Writing QUDA Kernels Part1:

There are three types of QUDA kernel one can write:

  1. Pure fermion
  2. Pure gauge
  3. Both fermion and gauge

For example, the contraction kernel routines are pure fermion. One need only load fermion fields and an array to store the results of a contraction. These are the simplest types of QUDA kernel there are as they do not involve any form of communication: all the data one needs for a contraction is already on the MPI node.

As a second example, consider the plaquette kernel. This is a pure gauge routine, and loading gauge fields to QUDA kernels is a touch more involved. Furthermore, gauge fields routines generally involve using 'staples'. That is, gauge field links that reside on adjacent lattice points. This naturally involves communication for lattice spaces at the MPI boundary. QUDA handles this using ghost zones.

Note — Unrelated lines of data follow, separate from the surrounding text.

def headerOf (r : HdrRaw) : Header where
  len := r.len
  wait := r.wait
  setA := if r.av != 0 then some r.anum else none
  setB := if r.bv != 0 then some r.bnum else none
  stop := if r.stop != 0 then some r.ord else none
  yld := r.yld != 0
  rcv := r.rcv != 0

/-- The registers that a half reads from the vector file: at most its DST and its source (R104). -/
def halfReads (f : SFmt) (r : HRaw) : List Reg :=
  (if f.shape = .binary then [r.dst] else [])
    ++ (if f.shape ≠ .nop && r.immf == 0 && r.sk == 0 then [r.lo16.extractLsb' 0 8] else [])

/-- The bank of a vector register (R104). -/
def bank (r : Reg) : Nat := r.toNat % 4

/-- The first condition of R104 that two valid halves break, in the order of R109. -/
def pairCode (f0 f1 : SFmt) (r0 r1 : HRaw) : Option Nat :=
  let reads := halfReads f0 r0 ++ halfReads f1 r1
  let routed (f : SFmt) (r : HRaw) :=
    f.shape ≠ .nop && r.immf == 0 && (r.top4 ++ r.lo16.extractLsb' 8 8) != 0
  let special (f : SFmt) := f.cls = .c || f.cls = .x
  if f0.shape ≠ .nop ∧ f1.shape ≠ .nop ∧ bank r0.dst = bank r1.dst then some 0x01
  else if [0, 1, 2, 3].any (fun b => 2 < (reads.filter (fun r => bank r == b)).length) then some 0x02
  else if routed f0 r0 ∧ routed f1 r1 then some 0x03
  else if special f0 ∧ special f1 then some 0x04
  else if f0.fs ∧ f1.fs ∧ r0.fs ≠ r1.fs then some 0x05
  else none

/-- A P bundle (R78, R104, R109): ILLEGAL is checked before ILLEGAL_PAIR (R110). -/
def decodePair (w : BitVec 128) : Except BadBundle Bundle :=
  let r0 := unpackH (w.extractLsb' 0 64)
  let w1 := w.extractLsb' 64 64
  match decodeHalfValid r0 with
  | .error c => .error (.illegal 2 c)
  | .ok i0 =>
    match decodeHalf w1 with
    | .error c => .error (.illegal 3 c)
    | .ok none => .ok (.pair i0 none)
    | .ok (some i1) =>
      let r1 := unpackH w1
      match sfmtOf r0.sop, sfmtOf r1.sop with
      | some f0, some f1 =>
        (match pairCode f0 f1 r0 r1 with
         | some c => .error (.pair c)
         | none => .ok (.pair i0 (some i1)))
      | _, _ => .error (.illegal 0 0x05)

/-- A head bundle (R79, R90): the header is checked before the head half (R110). -/
def decodeHead (w : BitVec 128) : Except BadBundle Bundle :=
  let h := unpackHdr (w.extractLsb' 0 64)
  match firstCode (headerCodes h) with
  | some c => .error (.illegal 0 c)
  | none =>
    match decodeHalf (w.extractLsb' 64 64) with
    | .error c => .error (.illegal 1 c)
    | .ok i => .ok (.head (headerOf h) i)

/-- A bundle at a clause head: only type 10 is one (R108 row NOHEAD). -/
def decodeAtHead (w : BitVec 128) : Except BadBundle Bundle :=
  match w.extractLsb' 0 2 with
  | 2#2 => decodeHead w
  | 3#2 => .error (.illegal 0 0x01)
  | _ => .error (.illegal 0 0x02)

/-- The header of a clause head whose trap was passed by TRET.NEXT: it is applied in full, whatever its check or its
head half says (R330). A set-flag number that names no flag is not held. -/
def passedHead (w : BitVec 128) : Except BadBundle Bundle :=
  match w.extractLsb' 0 2 with
  | 2#2 =>
    let h := headerOf (unpackHdr (w.extractLsb' 0 64))
    .ok (.head { h with setA := h.setA.filter (fun k => k.toNat < 12), setB := h.setB.filter (fun k => k.toNat < 12) }
      none)
  | _ => decodeAtHead w

/-- A bundle in a clause body: type 00 or 01 (R108 row HEADPOS). -/
def decodeInBody (p : Place) (w : BitVec 128) : Except BadBundle Bundle :=
  match w.extractLsb' 0 2 with
  | 0#2 =>
    (match decodeF p (unpackF w) with
     | .ok i => .ok (.full i)
     | .error c => .error (.illegal 0 c))
  | 1#2 => decodePair w
  | 2#2 => .error (.illegal 0 0x03)
  | _ => .error (.illegal 0 0x01)

/-- The first instruction of a bundle that stands where its type may stand, with both set-flags valid. -/
def decodeFirst (w : BitVec 128) : Option Instr :=
  match w.extractLsb' 0 2 with
  | 2#2 =>
    (match decodeHead w with
     | .ok (.head _ i) => i
     | _ => none)
  | _ =>
    match decodeInBody ⟨true, true, true⟩ w with
    | .ok (.full i) => some i
    | .ok (.pair i _) => some i
    | _ => none

/-- The instruction the decoder reads from a bundle whose bits are `w`; bits above `nbits` are 0. -/
def decodeTableWord (nbits w : Nat) : Option Instr := decodeFirst (BitVec.ofNat 128 (w % 2 ^ nbits))

/-! ### The encoder -/

def pgOf : Guard → BitVec 5
  | .always => 31
  | .pred p _ => p.setWidth 5

def pgnOf : Guard → BitVec 1
  | .always => 0
  | .pred _ neg => BitVec.ofBool neg

def flgCode : FlagSel → BitVec 2
  | .none => 0
  | .a => 1
  | .b => 2

/-- An F bundle with this opcode and guard and every other field 0. -/
def rawOf (op : BitVec 9) (g : Guard) : FRaw where
  op := op
  fs := 0
  row := 0
  flg := 0
  pg := pgOf g
  pgn := pgnOf g
  dst := 0
  sub := 0
  aux := 0
  imm := 0
  r47 := 0
  sa := 0
  sb := 0
  hi := 0

def encK (r : Reg) : BitVec 24 := packSrc ⟨2, 0, 0, 0, r⟩
def encS (r : Reg) : BitVec 24 := packSrc ⟨1, 0, 0, 0, r⟩
def encV (r : Reg) (rt : Route) : BitVec 24 := packSrc ⟨0, 0, 0, rt, r⟩

def encSrc : Src → BitVec 24
  | .v r rt => encV r rt
  | .s r => encS r
  | .imm _ => 0
  | .imm16 _ => 0

def encFSrc (f : FSrc) : BitVec 24 :=
  match f.src with
  | .v r rt => packSrc ⟨0, BitVec.ofBool f.neg, BitVec.ofBool f.abs, rt, r⟩
  | .s r => packSrc ⟨1, BitVec.ofBool f.neg, BitVec.ofBool f.abs, 0, r⟩
  | .imm _ => 0
  | .imm16 _ => 0

/-- The last source in SA, SB or SC, or the immediate (R82). -/
def lastA (r : FRaw) : Src → FRaw
  | .imm w => { r with imm := 1, hi := w }
  | s => { r with sa := encSrc s }

def lastB (r : FRaw) : Src → FRaw
  | .imm w => { r with imm := 1, hi := w }
  | s => { r with sb := encSrc s }

def lastC (r : FRaw) : Src → FRaw
  | .imm w => { r with imm := 1, hi := w }
  | s => { r with hi := (encSrc s).setWidth 32 }

def lastFA (r : FRaw) (f : FSrc) : FRaw :=
  match f.src with
  | .imm w => { r with imm := 1, hi := w }
  | _ => { r with sa := encFSrc f }

def lastFB (r : FRaw) (f : FSrc) : FRaw :=
  match f.src with
  | .imm w => { r with imm := 1, hi := w }
  | _ => { r with sb := encFSrc f }

def lastFC (r : FRaw) (f : FSrc) : FRaw :=
  match f.src with
  | .imm w => { r with imm := 1, hi := w }
  | _ => { r with hi := (encFSrc f).setWidth 32 }

def optA (r : FRaw) : Option Src → FRaw
  | none => r
  | some s => lastA r s

def optB (r : FRaw) : Option Src → FRaw
  | none => r
  | some s => lastB r s

def optC (r : FRaw) : Option Src → FRaw
  | none => r
  | some s => lastC r s

/-- SC without an immediate. -/
def setC (r : FRaw) (w : BitVec 24) : FRaw := { r with hi := w.setWidth 32 }

def b8 (b : Bool) : BitVec 8 := (BitVec.ofBool b).setWidth 8

def tidAux : Option (BitVec 5) → BitVec 6
  | none => 0
  | some t => 1#1 ++ t

def encTarget (op : BitVec 9) (g : Guard) (d : Reg) (disp : BitVec 32) : FRaw :=
  { rawOf op g with dst := d, imm := 1, hi := disp }

def encTab3 (op : BitVec 9) (o : Tab3Op) : FRaw :=
  setC { rawOf op o.g with dst := o.d, sub := o.lut, sa := encK o.a, sb := encK o.b } (encK o.c)

def encS2 (op : BitVec 9) (o : S2Op) : FRaw := lastB { rawOf op o.g with dst := o.d, sa := encS o.a } o.b
def encS2U (op : BitVec 9) (o : S2UOp) : FRaw :=
  lastB { rawOf op o.g with dst := o.d, sub := b8 o.u, sa := encS o.a } o.b
def encS3 (op : BitVec 9) (o : S3Op) : FRaw :=
  lastC { rawOf op o.g with dst := o.d, sa := encS o.a, sb := encS o.b } o.c
def encD1 (op : BitVec 9) (o : D1Op) : FRaw := lastA { rawOf op o.g with dst := o.d } o.a
def encV1 (op : BitVec 9) (o : V1Op) : FRaw := lastA { rawOf op o.g with dst := o.d } o.a
def encV2 (op : BitVec 9) (o : V2Op) : FRaw := lastB { rawOf op o.g with dst := o.d, sa := encSrc o.a } o.b
def encV2U (op : BitVec 9) (o : V2UOp) : FRaw :=
  lastB { rawOf op o.g with dst := o.d, sub := b8 o.u, sa := encSrc o.a } o.b
def encV3 (op : BitVec 9) (o : V3Op) : FRaw :=
  lastC { rawOf op o.g with dst := o.d, sa := encSrc o.a, sb := encSrc o.b } o.c
def encCarry (op : BitVec 9) (o : VCarryOp) : FRaw :=
  setC { rawOf op o.g with dst := o.d, aux := (o.po.getD 31).setWidth 6, sa := encSrc o.a, sb := encSrc o.b }
    (encK (o.pi.getD 31))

Thirdly, we will look at the Wilson dslash kernel. This is a kernel that uses both fermion and gauge fields (though the gauge fields will remain unchanged during the execution of the Wilson kernel.) We will see how QUDA uses ghost zones to overlap communications and computations of the fermion field.

Let us then follow the code path from the interface_quda.cpp routine void contractQuda(...) to see what is involved in writing a pure fermion kernel. This will be an 'stream of consciousness` introduction to a QUDA kernel, with a linear narrative following the code path. For a more abstract explanation, please refer to the summary.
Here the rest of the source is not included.